Я расстегиваю аварийную защелку и выбираюсь из упряжи. Отталкиваюсь от стены, миную пилотское кресло. Радист поворачивает ко мне шлем.
Показываю на маленькую панель внешней диагностики. У «жемчужины» нет на броне каких-либо утонченных датчиков, проектировщики исходили из того, что они сгорят первыми. Выпрямленным указательным пальцем – и без того абсурдно большим в перчатке скафандра – тычу в грубые кнопки.
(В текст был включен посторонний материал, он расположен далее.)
-- ==== Sys2Proof/Machine/Fabric.lean ====
section
/-! DEFINITION. The fabric: requests of other towers and their responses, forwarded arrivals, flits and ports, and the steering of
`tsc` (R169, R173, R414 to R419). -/

namespace Sys2Proof.Machine

/-! ## Arrivals that wait for an answer (R166, R169, R446) -/

/-- The record of an arrival at a disabled barrier, or of one whose path failed. -/
def arrivalRecord (id : Nat) (a : Arrival) (ident : BitVec 32) (cause : Cause) (path : Bool) : Record :=
  { src := .arrival id, cause := some cause, kind := 5, info := false, nested := false, path := path, transient := false,
    stream := 0, taskId := 0, pc := 0, va := 0, ident := ident.toNat, detail := a.bytes % 2 ^ 32, serial := 0,
    second := a.handle.toNat }

/-- An arrival is held until its record is answered. -/
def State.stopArrival (s : State) (id : Nat) (a : Arrival) (ident : BitVec 32) (cause : Cause) (path : Bool) : State :=
  { s with arrivals := s.arrivals.put id { a with stopped := true } }.post (arrivalRecord id a ident cause path)

/-- The request of an arrival is on its way. -/
def State.arrivalSent (s : State) (id : Nat) : Bool :=
  List.any s.remotes (fun (r : Nat × Remote) => decide (r.2.asker = .arrival id))

/-- What an arrival that has been on its way brings (R320). -/
def State.arrivalBring (s : State) (id : Nat) : Bring :=
  let k := s.order.know (.arrival id)
  { party := .service, before := k.before, data := k.own, seen := k.seen }

/-- FORWARDED_ARRIVAL: arrival `arg.x` reaches its barrier, here or on another tower (R169). -/
def execForwardedArrival (s : State) : Host.Outcome State Fault Refusal :=
  s.event (fun s => do
    let id := s.arg.x
    let a ← need (SMap.find? id s.arrivals)
    await (!a.stopped && !s.arrivalSent id)
    if handleNode a.handle ≠ s.node then
      .ok (s.sendRequest (handleNode a.handle) (.arrive a.handle a.bytes a.wake a.forwarded false)
        (s.order.know (.arrival id)) (.arrival id) (rubIdent s.tower) 0)
    else
      let c := handleCore a.handle
      let n := handleBar a.handle
      if (s.bar c n).target = 0 then .ok (s.stopArrival id a (rubIdent s.tower) .barrierMisuse false)
      else
        let s := { s with arrivals := s.arrivals.del id }.arrive c n a.bytes a.forwarded (s.arrivalBring id)
        .ok (if a.wake then s.testParks else s))

/-! ## Requests of other towers (R173, R324, R417) -/

/-- The package address of an offset of this tower. -/
def State.ownAddress (s : State) (off : Nat) : Nat := s.tower * 2 ^ 40 + off

/-- A chunk of a peer lands: its elements run by run, as a chunk of this tower does (R289, R305, R397); every run is checked before any
is written. -/
def State.chunkWrite (s : State) (ident : BitVec 32) (es : List (Nat × Nat × Nat)) : Try State := do
  let v : View := { unit := 0, asid := none, ident := ident, reach := .engine, astream := false, who := none, grain := 8 }
  let rs := mergeBits (es.map (fun e => (8 * s.ownAddress 0 + e.1, e.2.1, e.2.2)))
  let _ ← collect (rs.map (fun r => s.check v .write (runBytes r).1 (runBytes r).2))
  let s' ← s.writeRuns v rs
  .ok (match rs with
    | [r] => if r.1 % 4096 = 0 ∧ r.2.1 = 4096 then s'.detectWash (s.keyOf (r.1 / 8)) else s'
    | _ => s')

/-- A chunk of a peer lands in its stored mode; in LPDDR6, which does not advertise, its expanded bytes land (R306). -/
def State.washedWrite (s : State) (ident : BitVec 32) (off mode : Nat) (image : List Byte) : Try State := do
  let p ← s.physCheck ident .engine .write (s.ownAddress off) 512
  match p with
  | .store t x o =>
    if x ≤ 3 then .ok (s.storeWashed t x o mode image)
    else
      match s.expand mode image with
      | some bs => .ok (s.writeBytes p.key bs)
      | none => raise .uncorrectable
  | _ => raise .access

/-- A peer's physical view of memory. -/
def peerView (node : Nat) : View :=
  { unit := 0, asid := none, ident := peerIdent node, reach := .engine, astream := false, who := some (.peer node), grain := 8 }

/-- What an arrival of a peer brings, as its message says (R320, R324). -/
def peerBring (node : Nat) (k : Know) : Bring := { party := .peer node, before := k.before, data := k.own, seen := k.seen }

/-- A contribution is kept in place of an older one of the same participant and instance. -/
def State.keepShare (s : State) (m : Share) : State :=
  { s with shares := s.shares.filter (fun (u : Share) =>
      !(decide (u.channel = m.channel) && decide (u.k = m.k) && decide (u.node = m.node))) ++ [m] }

/-- Where a peer stands at a scope. -/
def peerStanding (node scope : Nat) : Standing := { scope := scope, party := .peer node, home := .far node, done := false }

/-- The other towers see what a peer has written since `old`. -/
def State.peerWrote (old s : State) (node : Nat) : State := s.ordered (fun o => o.show [.peer node] (o.since old.order.next))

/-- A semaphore step of a peer as an acquire, which its answer makes known, and as a release (R311). -/
def State.peerSem (s : State) (node n : Nat) (k : Know) (o : SemOrder) : Know × State :=
  let x := if o.acq then (s.releasesFor n o.scope (.far node) (.peer node)).foldl (fun a r => a.join r.know) Know.none else Know.none
  (x, if o.rel then s.releaseRegions n o.scope (.far node) (.peer node) (k.join x) else s)

/-- A start message is kept in place of an older one of the same participant and instance. -/
def State.keepStart (s : State) (m : Start) : State :=
  { s with starts := s.starts.filter (fun (u : Start) =>
      !(decide (u.channel = m.channel) && decide (u.k = m.k) && decide (u.node = m.node))) ++ [m] }

/-- A load of a peer at a place: what it reads, the writes that its message says it knows of being visible, and the state after it. -/
def State.peerLoad (s : State) (node : Nat) (k : Know) (off n : Nat) (strong : Option Nat) : Try (List Byte × State) := do
  let a := s.keyOf (s.ownAddress off)
  let u := match strong with
    | some scope => s.strongRead [.peer node] (peerStanding node scope) a n
    | none => s
  let bs ← (u.ordered (fun o => o.show [.peer node] k.visible)).pieceRead (peerView node) (s.ownAddress off) n
  .ok (bs, u)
На черно-белом дисплее скачут угловатые циферки.
– Доктор – Радисту: перемести нас в солнечную тень.
Радист кивает.
– (шум) Капитан: что вы там замышляете?
– Доктор: секунду.
Радист дает мини-импульс на коррекционный. Меня швыряет о стену. Я забыл, что отстегнулся. К счастью, толчок был довольно слабым. Я сглатываю слюну. Прикусил язык.
Возвращаюсь к панели диагностики.
– (шум) Капитан: я не давал согласия на выход из строя. Радист, Доктор!